The technology already is here to create images, scenes and scenarios on video that look real but aren’t. They can give the false impression that someone is doing or saying something very bad.
And it’s no longer just the few with major financial resources, large studios and deep pockets who can create such falsehoods.
So the federal government is working a plan to identify and expose those efforts.
The Defense Advanced Research Projects Agency, DARPA, which explores the cutting edge of tech development, explains in a report that some statistical detection techniques have had some success uncovering media manipulations.
Fortunately, the agency reports, “automated manipulation capabilities used to create falsified content often rely on data-driven approaches that require thousands of training examples, or more, and are prone to making semantic errors.”
It is those errors and failures that “provide an opportunity for the defenders to gain an advantage.”
DARPA is working on the Semantic Forensics (SemaFor) program to identify technologies that make the automatic detection, attribution and characterization of falsified media assets a reality.

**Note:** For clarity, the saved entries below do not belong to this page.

-- ==== Sys2Proof/Machine/State.lean ====
section
/-! DEFINITION. The state of the machine as plain data, and the state after reset.  The rules each
field follows are named beside it; INVENTORY.md lists them with their reset values. -/

namespace Sys2Proof.Machine

/-- Why the machine stops: an effect the spec does not give. -/
inductive Fault where
  /-- An uncorrectable error in the service SRAM: R263 gives it SECDED and R264 gives no effect for
  it.  Raised by UNCORRECTABLE_ERROR; safe. -/
  | errorWithoutEffect
  deriving DecidableEq, Repr

/-- Why an instruction is refused. -/
inductive Refusal where
  /-- an instruction that has no meaning yet; safe -/
  | notModelled (mnemonic : String)
  deriving DecidableEq, Repr

/-- A fault or trap: its cause code and `tval` (R309). -/
structure Trap where
  cause : Nat
  tval : Dword
  deriving DecidableEq, Repr

/-- The length and view registers (R150). -/
structure LenRegs where
  vl : Nat := 0
  rowc : Nat := 1
  colc : Nat := 0
  rowi : Nat := 0
  coli : Nat := 0
  /-- grp ‖ type -/
  vtype : BitVec 7 := 0
  deriving DecidableEq, Repr

/-- A vector, vector-memory or matrix instruction with everything it captured at issue (R160, R314). -/
structure QEntry where
  instr : Instr
  word : BitVec 32
  addr : BitVec 48
  joins : Bool
  /-- 0 arithmetic, 1 memory, 2 matrix -/
  queue : Nat
  /-- some element groups are done; the progress stands in `len` (rowi, coli) -/
  begun : Bool := false
  /-- its convoy has begun to execute (R161) -/
  live : Bool := false
  /-- the value of the register of the sa field -/
  sa : Dword
  /-- the value of the register of the sb field, or a `vldw`'s window head -/
  sb : Dword
  len : LenRegs
  rm : BitVec 3
  satfp : Bool
  /-- flags of the element groups completed so far -/
  flags : BitVec 6 := 0
  /-- the trap its reissue raises without being run (R315) -/
  bad : Option Trap := none
  /-- the indices of its elements, once it has read them (R159) -/
  idx : Option (List (BitVec 32)) := none
  /-- its place in program order: how many units its hart had completed when it issued (R310) -/
  order : Nat := 0
  deriving DecidableEq, Repr

/-- An imprecise trap waiting for the bundle boundary: the queue entry that raised it, if one did,
or that a posted store or message did (R308, R310). -/
structure Pend where
  entry : Option Nat
  trap : Trap
  /-- the place of its instruction in program order (R310) -/
  order : Nat := 0
  deriving DecidableEq, Repr

/-- What a scalar store, a message or a vector store left behind that will return as an imprecise
trap (R267, R230, R395). -/
structure Posted where
  /-- a ring-guard suppression; else a refusal or data error -/
  guard : Bool
  trap : Trap
  /-- the place of its instruction in program order (R310) -/
  order : Nat := 0
  deriving DecidableEq, Repr

/-- The convoy being formed (R43-R47). -/
structure Convoy where
  /-- the resources taken: LD, ST, VA, VB, SF, SL, MX from bit 0 -/
  used : BitVec 7 := 0
  /-- how many instructions took resources -/
  count : Nat := 0
  /-- a resynchronising instruction stands in it -/
  resync : Bool := false
  /-- `menter` or `mexit` stands in it -/
  mode : Bool := false
  /-- the next unit begins a new convoy whatever its K bit (R43) -/
  fresh : Bool := true
  deriving DecidableEq, Repr

/-- A job record (R324). -/
structure JobRec where
  /-- lanes: 4, 8, 16 or 32 -/
  width : Nat := 4
  steal : Bool := false
  /-- 1 grace -/
  policy : Bool := false
  grace : Nat := 0
  entry : BitVec 48 := 0
  deadline : Dword := 0
  a0 : Dword := 0
  a1 : Dword := 0
  a2 : Dword := 0
  a3 : Dword := 0
  /-- spill base in units of 64 B -/
  spill : Nat := 0
  compl : BitVec 48 := 0
  xce : Bool := false
  cap : Nat := 0
  save : BitVec 48 := 0
  exitCtr : Nat := 0
  /-- a reserved field is not 0 -/
  badReserved : Bool := false
  deriving DecidableEq, Repr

Its objective is to create a set of algorithms that “dramatically increase the burden on the creators of falsified media, making it exceedingly difficult for them to create compelling manipulated content that goes undetected.”
The program is focusing on semantic detection, attribution and characterization.

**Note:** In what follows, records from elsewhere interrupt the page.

-- ==== Sys2Proof/Machine/VecPermute.lean ====
section
/-! DEFINITION. Permutes and vector-scalar moves (R172-R183). -/

namespace Sys2Proof.Machine

/-- Bits moved into elements of a destination, with no flag. -/
def moveElems (s : State) (vd : BitVec 6) (b : Nat) (l : List (Nat × Nat)) : VRes :=
  .done (updH s fun h => putElems h vd.toNat b l) noFlags

/-- R172: a permute: its destination elements from the hart as it was. -/
def permOp (acc : Nat → Bool) (regs : LenRegs → List VRegs) (vd : BitVec 6)
    (f : Hart → QEntry → Nat → List (Nat × Nat)) : VOp where
  check := fun _ view l => vcheck view (grpReg l vd :: regs l) (acc l.type)
  run := fun s e => moveElems s vd e.len.width (f s.hart e e.len.width)

/-- R157: a whole permute that computes each active element. -/
def wholePerm (regs : LenRegs → List VRegs) (vd : BitVec 6) (k : BitVec 3)
    (f : Hart → QEntry → Nat → Nat → Option Nat) : VOp :=
  permOp (fun _ => true) regs vd fun h e b =>
    (activeAll h e.len k).filterMap (fun i => (f h e b i).map (fun x => (i, x)))

/-- An element-wise permute. -/
def elemPerm (acc : Nat → Bool) (regs : LenRegs → List VRegs) (vd : BitVec 6) (k : BitVec 3)
    (f : Hart → QEntry → Nat → Nat → Nat) : VOp :=
  permOp acc regs vd fun h e b => (activeFrom h e.len k).map (fun i => (i, f h e b i))

/-- R174 -/
def opVmv (vd va : BitVec 6) (k : BitVec 3) : VOp :=
  elemPerm (fun _ => true) (fun l => [grpReg l va]) vd k fun h _ b i => getElem h va.toNat b i
/-- R174: no element from the starting one on is inactive. -/
def opVmerge (vd va vb : BitVec 6) (k : BitVec 3) : VOp :=
  elemPerm (fun _ => true) (fun l => [grpReg l va, grpReg l vb]) vd 0 fun h _ b i =>
    if sel h k i then getElem h va.toNat b i else getElem h vb.toNat b i
/-- R175 -/
def opVslideup (vd va : BitVec 6) (_sb : BitVec 5) (k : BitVec 3) : VOp :=
  wholePerm (fun l => [grpReg l va]) vd k fun h e b i =>
    if e.sb.toNat ≤ i then some (getElem h va.toNat b (i - e.sb.toNat)) else none
def opVslidedn (vd va : BitVec 6) (_sb : BitVec 5) (k : BitVec 3) : VOp :=
  wholePerm (fun l => [grpReg l va]) vd k fun h e b i =>
    some (if i + e.sb.toNat < e.len.vl then getElem h va.toNat b (i + e.sb.toNat) else 0)
def opVslide1up (vd va : BitVec 6) (_sb : BitVec 5) (k : BitVec 3) : VOp :=
  wholePerm (fun l => [grpReg l va]) vd k fun h e b i =>
    some (if i = 0 then e.sb.toNat % 2 ^ b else getElem h va.toNat b (i - 1))
def opVslide1dn (vd va : BitVec 6) (_sb : BitVec 5) (k : BitVec 3) : VOp :=
  wholePerm (fun l => [grpReg l va]) vd k fun h e b i =>
    some (if i + 1 = e.len.vl then e.sb.toNat % 2 ^ b else getElem h va.toNat b (i + 1))
/-- R176 -/
def opVgather (vd va vb : BitVec 6) (k : BitVec 3) : VOp :=
  wholePerm (fun l => [grpReg l va, grpReg l vb]) vd k fun h e b i =>
    let j := getElem h vb.toNat b i
    some (if j < e.len.vl then getElem h va.toNat b j else 0)
/-- R177: the selected elements packed together. -/
def opVcompress (vd va : BitVec 6) (k : BitVec 3) : VOp :=
  permOp (fun _ => true) (fun l => [grpReg l va]) vd fun h e b =>
    (activeAll h e.len k).zipIdx.map (fun p => (p.2, getElem h va.toNat b p.1))
/-- R177: packed elements spread to the selected places. -/
def opVexpand (vd va : BitVec 6) (k : BitVec 3) : VOp :=
  permOp (fun _ => true) (fun l => [grpReg l va]) vd fun h e b =>
    (activeAll h e.len k).zipIdx.map (fun p => (p.1, getElem h va.toNat b p.2))
/-- R178 -/
def opVid (vd : BitVec 6) (k : BitVec 3) : VOp :=
  elemPerm isInt (fun _ => []) vd k fun _ _ b i => i % 2 ^ b
/-- R178: how many bits of the mask register below each place are 1. -/
def opViota (vd : BitVec 6) (ka k : BitVec 3) : VOp :=
  permOp isInt (fun _ => []) vd fun h e b =>
    (activeAll h e.len k).map (fun i => (i, (maskOnes h ka i).length % 2 ^ b))
/-- R179 -/
def opVzip (vd va vb : BitVec 6) : VOp :=
  wholePerm (fun l => [grpReg l va, grpReg l vb]) vd 0 fun h _ b i =>
    some (getElem h (if i % 2 = 0 then va else vb).toNat b (i / 2))
def opVunzip (vd va : BitVec 6) : VOp :=
  wholePerm (fun l => [grpReg l va]) vd 0 fun h e b i =>
    let n := (e.len.vl + 1) / 2
    some (getElem h va.toNat b (if i < n then 2 * i else 2 * (i - n) + 1))
/-- R179: the tile view transposed. -/
def opVtrn (vd va : BitVec 6) : VOp :=
  wholePerm (fun l => [grpReg l va]) vd 0 fun h e b i =>
    some (getElem h va.toNat b (i % e.len.rowc * e.len.colc + i / e.len.rowc))
/-- R181 -/
def opVbcast (vd : BitVec 6) (_sb : BitVec 5) (k : BitVec 3) : VOp :=
  elemPerm (fun _ => true) (fun _ => []) vd k fun _ e b _ => e.sb.toNat % 2 ^ b

/-- R182: an element as a scalar register takes it. -/
def elemValue (t b x : Nat) : Dword := if isSigned t then BitVec.ofInt 64 (sx b x) else BitVec.ofNat 64 x
def opVmvs (sd : BitVec 5) (va : BitVec 6) (_sb : BitVec 5) : VOp where
  check := fun _ view l => vcheck view [grpReg l va] true
  run := fun s e =>
    let b := e.len.width
    .done (wrS s sd (if e.sb.toNat < e.len.vl then
      elemValue e.len.type b (getElem s.hart va.toNat b e.sb.toNat) else 0)) noFlags
/-- R183 -/
def opVins (vd : BitVec 6) (_sa _sb : BitVec 5) : VOp :=
  permOp (fun _ => true) (fun _ => []) vd fun _ e b =>
    if e.sa.toNat < e.len.vl then [(e.sa.toNat, e.sb.toNat % 2 ^ b)] else []

def execVmv (vd va : BitVec 6) (k : BitVec 3) (s : State) : Out := vexec0 (.vmv vd va k) (opVmv vd va k) s
def execVmerge (vd va vb : BitVec 6) (k : BitVec 3) (s : State) : Out :=
  vexec0 (.vmerge vd va vb k) (opVmerge vd va vb k) s
def execVslideup (vd va : BitVec 6) (sb : BitVec 5) (k : BitVec 3) (s : State) : Out :=
  vexec (.vslideup vd va sb k) (opVslideup vd va sb k) 0 (rdS s sb) s
def execVslidedn (vd va : BitVec 6) (sb : BitVec 5) (k : BitVec 3) (s : State) : Out :=
  vexec (.vslidedn vd va sb k) (opVslidedn vd va sb k) 0 (rdS s sb) s
def execVslide1up (vd va : BitVec 6) (sb : BitVec 5) (k : BitVec 3) (s : State) : Out :=
  vexec (.vslide1up vd va sb k) (opVslide1up vd va sb k) 0 (rdS s sb) s
def execVslide1dn (vd va : BitVec 6) (sb : BitVec 5) (k : BitVec 3) (s : State) : Out :=
  vexec (.vslide1dn vd va sb k) (opVslide1dn vd va sb k) 0 (rdS s sb) s
def execVgather (vd va vb : BitVec 6) (k : BitVec 3) (s : State) : Out :=
  vexec0 (.vgather vd va vb k) (opVgather vd va vb k) s
def execVcompress (vd va : BitVec 6) (k : BitVec 3) (s : State) : Out :=
  vexec0 (.vcompress vd va k) (opVcompress vd va k) s
def execVexpand (vd va : BitVec 6) (k : BitVec 3) (s : State) : Out :=
  vexec0 (.vexpand vd va k) (opVexpand vd va k) s
def execVid (vd : BitVec 6) (k : BitVec 3) (s : State) : Out := vexec0 (.vid vd k) (opVid vd k) s
def execViota (vd : BitVec 6) (ka k : BitVec 3) (s : State) : Out :=
  vexec0 (.viota vd ka k) (opViota vd ka k) s
def execVzip (vd va vb : BitVec 6) (s : State) : Out := vexec0 (.vzip vd va vb) (opVzip vd va vb) s
def execVunzip (vd va : BitVec 6) (s : State) : Out := vexec0 (.vunzip vd va) (opVunzip vd va) s
def execVtrn (vd va : BitVec 6) (s : State) : Out := vexec0 (.vtrn vd va) (opVtrn vd va) s
def execVbcast (vd : BitVec 6) (sb : BitVec 5) (k : BitVec 3) (s : State) : Out :=
  vexec (.vbcast vd sb k) (opVbcast vd sb k) 0 (rdS s sb) s
def execVmvs (sd : BitVec 5) (va : BitVec 6) (sb : BitVec 5) (s : State) : Out :=
  vexec (.vmvs sd va sb) (opVmvs sd va sb) 0 (rdS s sb) s
def execVins (vd : BitVec 6) (sa sb : BitVec 5) (s : State) : Out :=
  vexec (.vins vd sa sb) (opVins vd sa sb) (rdS s sa) (rdS s sb) s

end Sys2Proof.Machine
end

“At the intersection of media manipulation and social media lies the threat of disinformation designed to negatively influence viewers and stir unrest,” said Matt Turek, a program manager.

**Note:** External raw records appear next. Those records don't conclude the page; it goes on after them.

-- ==== Sys2Proof/Machine/HostCmds.lean ====
section
/-! DEFINITION. The host commands (R455-R458, R461), one definition for each. -/

namespace Sys2Proof.Machine

/-! ### Launch queues (R328) -/

/-- A 96-bit core mask of two operands; none when it names a core beyond 95. -/
def maskOf (lo hi : Dword) : Option Nat := if hi.toNat / 2 ^ 32 = 0 then some (hi.toNat * 2 ^ 64 + lo.toNat) else none

/-- R328: the operands of QUEUE_CREATE are in range. -/
def queueGood (s : State) (c : Command) : Bool :=
  let n := c.p2.toNat
  c.p0.toNat < 192 && c.p1.toNat % 64 == 0 && c.p1.toNat < 2 ^ 48 && 2 ≤ n && n ≤ 4096 && 2 ^ n.log2 == n &&
    (maskOf c.p3 c.p4).isSome && bits c.p5.toNat 63 16 == 0 && bits c.p5.toNat 7 6 == 0 &&
    (c.p0.toNat < 128 || bits c.p5.toNat 15 8 != 0) && (mapGet {} s.tab.tenants (c.p5.toNat % 64)).valid

/-- QUEUE_CREATE. -/
def queueCreateCmd (c : Command) (s : State) : CmdOut :=
  let q := c.p0.toNat
  let t := c.p5.toNat % 64
  if !queueGood s c then refuseCmd 2 s
  else if t != c.fn || ((getQ s q).created && (getQ s q).tenant != c.fn) then refuseCmd 3 s
  else if (getQ s q).created && !(getQ s q).stopped then refuseCmd 4 s
  else
    let l : LaunchQ :=
      { created := true, tenant := t, base := c.p1, size := c.p2.toNat, mask := (maskOf c.p3 c.p4).getD 0,
        share := bits c.p5.toNat 15 8 }
    .done 0 0 0 (setQ s q l)

/-- QUEUE_DESTROY. -/
def queueDestroyCmd (c : Command) (s : State) : CmdOut :=
  let q := c.p0.toNat
  if 192 ≤ q || !(getQ s q).created then refuseCmd 2 s
  else if (getQ s q).tenant != c.fn then refuseCmd 3 s
  else .done 0 0 0 (setQ s q {})

/-! ### Tenants (R415, R416) -/

/-- The partition numbers that no core outside a mask uses; 0 stays tenant 0's, whose cores a reset makes
(R416). -/
def spareParts (s : State) (mask : Nat) : List Nat :=
  (List.range 96).filter (fun p => p != 0 && (List.range 96).all (fun c => bit mask c || (coreEntry s c).part != p))

/-- The number of a new partition: one that is not in use, which one is a free value (log entry 30:
DESIGN CHOICE). -/
def freePart (s : State) (mask : Nat) : Nat × State :=
  let l := spareParts s mask
  (l.getD ((freshFree s).1.toNat % l.length) 0, (freshFree s).2)

/-- R456: a core of tenant 0's partitions that nothing holds. -/
def coreIdle (s : State) (c : Nat) : Bool :=
  (coreEntry s c).owner == 0 && !(coreEntry s c).lent && coreOpen s c && (boundKeys s c).isEmpty &&
    !(getReady s c).any (fun j => j.ran)

/-- R416: a core joins a new tenant's partition. -/
def joinTenant (t part : Nat) (s : State) (c : Nat) : State :=
  let s1 := returnUnrun (releaseGangs s c) c
  newTenant { setCore s1 c { coreEntry s1 c with part := part, owner := t } with
    pmc := s1.pmc.filter (fun p => p.1 / 8 != c) } c

/-- TENANT_CREATE. -/
def tenantCreateCmd (c : Command) (s : State) : CmdOut :=
  let t := c.p0.toNat
  let mask := (maskOf c.p3 c.p4).getD 0
  if t = 0 || 63 < t || c.p1 = 0 || 255 < c.p1.toNat || bits c.p2.toNat 62 20 != 0 || mask = 0 then refuseCmd 2 s
  else if (mapGet {} s.tab.tenants t).valid || !(maskCores mask).all (coreIdle s) then refuseCmd 4 s
  else
    let part := (freePart s mask).1
    let s0 := (freePart s mask).2
    let s1 := { s0 with tab := { s0.tab with tenants := mapUpd {} s0.tab.tenants t fun e => { e with
      valid := true, weight := c.p1.toNat, pv := bit c.p2.toNat 63, pasid := bits c.p2.toNat 19 0 } } }
    .done 0 (BitVec.ofNat 64 part) 0 ((maskCores mask).foldl (joinTenant t part) s1)

/-- R455: the partitions of a tenant, and then the tenant itself. -/
def destroyTenant (s : State) (t : Nat) : State :=
  let parts := (List.range 96).filter (fun p => (partCores s p).any (fun c => (coreEntry s c).owner == t))
  dropTenant (resetObjects (endTenant (parts.foldl resetPartition s) t) t) t

/-- TENANT_DESTROY. -/
def tenantDestroyCmd (c : Command) (s : State) : CmdOut :=
  let t := c.p0.toNat
  if t = 0 || 63 < t || !(mapGet {} s.tab.tenants t).valid then refuseCmd 2 s
  else .later (.done 0 0 0) (destroyTenant s t)

/-- PT_ATTACH; the old translations of the tenant are dropped, and the result is written once their uses
have finished (R410; log entry 30: DESIGN CHOICE). -/
def ptAttachCmd (c : Command) (s : State) : CmdOut :=
  let t := c.p0.toNat
  if 63 < t || !(mapGet {} s.tab.tenants t).valid || c.p1.toNat % 4096 != 0 || dramSize ≤ c.p1.toNat then refuseCmd 2 s
  else if (boundJobs s).any (fun p => p.2.tenant == t) then refuseCmd 4 s
  else
    let e := { mapGet {} s.tab.tenants t with root := c.p1.toNat }
    .later (.inval t) (invalidate { s with tab := { s.tab with tenants := mapSet {} s.tab.tenants t e } }
      { tenant := t, va := 0, size := 2 ^ 48, host := false })

/-! ### Lending (R362, R363) -/

/-- LEND. -/
def lendCmd (c : Command) (s : State) : CmdOut :=
  let core := c.p0.toNat
  let b := c.p1.toNat
  if 96 ≤ core || 63 < b || !(mapGet {} s.tab.tenants b).valid || 2 ^ 48 ≤ c.p3.toNat then refuseCmd 2 s
  else if (coreEntry s core).owner != c.fn then refuseCmd 3 s
  else if (coreEntry s core).lent || !coreOpen s core || b = (coreEntry s core).owner then refuseCmd 4 s
  else .later (.lend core) (startLend s core { borrower := b, time := c.p2, image := c.p3, fn := c.fn, seq := c.seq })

/-- RECLAIM_AT. -/
def reclaimAtCmd (c : Command) (s : State) : CmdOut :=
  let core := c.p0.toNat
  if 96 ≤ core then refuseCmd 2 s
  else if (coreEntry s core).owner != c.fn then refuseCmd 3 s
  else .done 0 0 0 { s with disp := { s.disp with reclaimAt := mapSet none s.disp.reclaimAt core (some c.p1) } }

/-! ### Slot and bridle tables (R419, R423, R424) -/

/-- Dword `i` of bytes read for a command. -/
def dwordAt (bs : List Byte) (i : Nat) : Nat := natOfBytes ((bs.drop (8 * i)).take 8)

/-- R423, R424: an entry's image is acceptable. -/
def slotGood (bs : List Byte) : Bool :=
  let d := dwordAt bs
  bits (d 0) 62 60 ≤ 3 && bits (d 0) 59 6 == 0 && bits (d 2) 63 32 == 0 && bits (d 3) 63 32 == 0 &&
    bits (d 5) 63 32 == 0 && bits (d 2) 31 0 ≤ 4 * (1000000 / 2 ^ bits (d 0) 62 60)

/-- R423, R332: the entry an image sets at a device time; its counters start at 0. -/
def slotOf (bs : List Byte) (now : Nat) : Slot :=
  let d := dwordAt bs
  let e : Slot :=
    { enable := bit (d 0) 63, period := bits (d 0) 62 60, tenant := bits (d 0) 5 0, phase := BitVec.ofNat 64 (d 1),
      lead := bits (d 2) 31 0, offset := bits (d 3) 31 0, mask := bits (d 5) 31 0 * 2 ^ 64 + d 4,
      template := BitVec.ofNat 512 (natOfBytes ((bs.drop 64).take 64)) }
  { e with next := e.firstFrom now }

/-- SLOT_SET. -/
def slotSetCmd (c : Command) (s : State) : CmdOut :=
  if 128 ≤ c.p0.toNat then refuseCmd 2 s
  else withBytes s c.fn c.p1 128 fun bs s1 =>
    if slotGood bs then .done 0 0 0 (setSlot s1 c.p0.toNat (slotOf bs s1.nowNs)) else refuseCmd 2 s1

/-- R419: a bridle entry's image is acceptable. -/
def bridleGood (s : State) (bs : List Byte) : Bool :=
  let b : Bridle := { cfg0 := BitVec.ofNat 64 (dwordAt bs 0) }
  b.f 61 60 ≤ 1 && b.f 15 14 ≤ 1 && b.f 13 12 ≤ 2 && b.f 10 7 == 0 && bits (dwordAt bs 3) 31 0 == 0 &&
    b.f 59 56 ≤ b.f 55 52 && b.f 55 52 ≤ 13 && isCoreSite (b.f 29 25) (b.f 24 20) &&
    currentTenant s b.core == b.f 35 30

/-- BRIDLE_SET: the configuration is replaced and the counters are cleared. -/
def bridleSetCmd (c : Command) (s : State) : CmdOut :=
  let p := c.p0.toNat
  if bits p 15 4 != 0 || bits p 63 26 != 0 then refuseCmd 2 s
  else withBytes s c.fn c.p1 32 fun bs s1 =>
    if bridleGood s1 bs then
      .done 0 0 0 (setBridle s1 (p % 16) (bits p 25 16)
        { cfg0 := BitVec.ofNat 64 (dwordAt bs 0), cfg1 := BitVec.ofNat 64 (dwordAt bs 1) })
    else refuseCmd 2 s1

/-! ### Launches (R456) -/

/-- A record of 64 bytes, aligned, read for a command. -/
def withRecord (s : State) (c : Command) (f : JobRec → State → CmdOut) : CmdOut :=
  if c.p0.toNat % 64 != 0 then refuseCmd 2 s
  else withBytes s c.fn c.p0 64 fun bs s1 =>
    let r := parseRec (natOfBytes bs)
    if r.malformed false then refuseCmd 2 s1 else f r s1

/-- LAUNCH. -/
def launchCmd (c : Command) (s : State) : CmdOut :=
  withRecord s c fun r s1 =>
    if 16384 ≤ s1.disp.pool.length then refuseCmd 5 s1
    else
      let j := launchRoot s1 r c.fn r.deadline
      .done 0 (j.1.tree.zeroExtend 64) 0 (pushPool j.2 j.1)

/-- GANG_LAUNCH. -/
def gangLaunchCmd (c : Command) (s : State) : CmdOut :=
  withRecord s c fun r s1 =>
    if c.p1.toNat % 16 != 0 then refuseCmd 2 s1
    else withBytes s1 c.fn c.p1 16 fun bs s2 =>
      let m := natOfBytes bs
      if m = 0 || 2 ^ 96 ≤ m then refuseCmd 2 s2
      else if gangMaskBad s2 m c.fn then refuseCmd 3 s2
      else if gangFull s2 c.fn then refuseCmd 5 s2
      else
        let t := newTree s2 c.fn r.deadline
        .done 0 (t.1.zeroExtend 64) 0 (queueGang t.2 c.fn t.1 r m)

/-- R456: the spool of a COPY. -/
def copySpool (s : State) (T : Nat) (ea : Dword) : Option Nat × State :=
  match cmdPlace s T ea 0 .read with
  | .ok l _ s1 => (some (if isDram l then homeSlice l else 0), s1)
  | .fault _ s1 => (some 0, s1)
  | .wait s1 => (none, s1)

/-- COPY. -/
def copyCmd (c : Command) (s : State) : CmdOut :=
  if isRelative c.p0.toNat || isRelative c.p1.toNat || isRelative c.p3.toNat || c.p2 = 0 || 2 ^ 32 ≤ c.p2.toNat ||
      c.p3 = 0 || c.p3.toNat % 32 != 0 then refuseCmd 2 s
  else
    match copySpool s c.fn c.p0 with
    | (none, s1) => .wait s1
    | (some n, s1) =>
      let l : SpoolList :=
        { serial := s1.eng.serial, addr := BitVec.allOnes 64, tenant := c.fn, tree := 0, hostPost := true,
          single := true, hasSrc := true, hasDst := true, base := c.p0, run := c.p2.toNat, copyTo := some c.p1,
          recAddr := c.p3 }
      match acceptList s1 n l with
      | some s2 => .later (.copy n s1.eng.serial) s2
      | none => refuseCmd 5 s1

/-- SIGNAL. -/
def signalCmd (c : Command) (s : State) : CmdOut :=
  let n := c.p0.toNat
  if 4096 ≤ n then refuseCmd 2 s
  else if (getCtr s n).owner != c.fn then refuseCmd 3 s
  else .done 0 0 0 (depDecStep s n (if c.p1 = 0 then 1 else c.p1.toNat))

/-- CODING_CFG (R457). -/
def codingCfgCmd (c : Command) (s : State) : CmdOut :=
  let n := c.p0.toNat
  if 26 ≤ n then refuseCmd 2 s else .done 0 0 0 (setEng s n { getEng s n with denied := ~~~c.p1 })

/-! ### Telemetry and attestation (R466, R472) -/

/-- R472: the entry of a sequence is complete. -/
def entryDone (s : State) (q : BitVec 32) : Bool :=
  natOfBytes (getBytes s.mem (ringLoc (32 * (q.toNat % 4096) + 24)) 4) == (q + 1).toNat

/-- R472: how many entries from a sequence on are complete, up to `n`. -/
def doneRun (s : State) : Nat → BitVec 32 → Nat
  | 0, _ => 0
  | n + 1, q => if q != s.svc.claim && entryDone s q then 1 + doneRun s n (q + 1) else 0

/-- R472: the first sequence that can be copied: one that was overwritten is skipped past. -/
def firstSeq (s : State) (p : BitVec 32) : BitVec 32 :=
  let behind := (s.svc.claim - p).toNat
  if 4096 < behind && behind < 2 ^ 31 then s.svc.claim - 4096 else p

/-- TELEMETRY. -/
def telemetryCmd (c : Command) (s : State) : CmdOut :=
  if 2 ^ 32 ≤ c.p1.toNat then refuseCmd 2 s
  else
    let q := firstSeq s (c.p1.truncate 32)
    let n := doneRun s (min c.p2.toNat 4096) q
    let bs := (List.range n).flatMap (fun i => getBytes s.mem (ringLoc (32 * ((q.toNat + i) % 4096))) 32)
    withBuffer s c.fn c.p0 bs.length fun s1 =>
      .done 0 (BitVec.ofNat 64 n) ((q + BitVec.ofNat 32 n).zeroExtend 64) (putBytesAt s1 c.fn c.p0 bs)

/-- R415: a tenant entry's bytes. -/
def TenantEntry.bytes (e : TenantEntry) : List Byte :=
  bytesOfNat 8 (b2n e.valid * 2 ^ 63 + e.root + e.weight) ++ bytesOfNat 8 (b2n e.pv * 2 ^ 63 + e.pasid)

/-- R416: a core entry's bytes. -/
def CoreEntry.bytes (e : CoreEntry) : List Byte :=
  bytesOfNat 8 (e.borrower * 2 ^ 15 + b2n e.lent * 2 ^ 14 + e.part * 2 ^ 7 + b2n e.fenced * 2 ^ 6 + e.owner)

/-- R423: a slot entry's bytes. -/
def Slot.bytes (e : Slot) : List Byte :=
  bytesOfNat 8 (b2n e.enable * 2 ^ 63 + e.period * 2 ^ 60 + e.tenant) ++ bytesOfNat 8 e.phase.toNat ++
  bytesOfNat 8 e.lead ++ bytesOfNat 8 e.offset ++ bytesOfNat 16 e.mask ++ bytesOfNat 8 e.created.toNat ++
  bytesOfNat 8 e.skipped.toNat ++ bytesOfNat 64 e.template.toNat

“While this sounds like a scary proposition, the truth is that not all media manipulations have the same real-world impact. The film industry has used sophisticated computer generated editing techniques for years to create compelling imagery and videos for entertainment purposes. More nefarious manipulated media has also been used to target reputations, the political process, and other key aspects of society. Determining how media content was created or altered, what reaction it’s trying to achieve, and who was responsible for it could help quickly determine if it should be deemed a serious threat or something more benign.”
The manipulation, which can be done to audio, images, video and text, is becoming more advanced.
“There is a difference between manipulations that alter media for entertainment or artistic purposes and those that alter media to generate a negative real-world impact. The algorithms developed on the SemaFor program will help analysts automatically identify and understand media that was falsified for malicious purposes,” said Turek.
The agency explained its plan: “Semantic detection algorithms will determine if multi-modal media assets were generated or manipulated, while attribution algorithms will infer if the media originated from a purported organization or individual. Determining how the media was created, and by whom could help determine the broader motivations or rationale for its creation, as well as the skillsets at the falsifier’s disposal. Finally, characterization algorithms will reason about whether multi-modal media was generated or manipulated for malicious purposes.”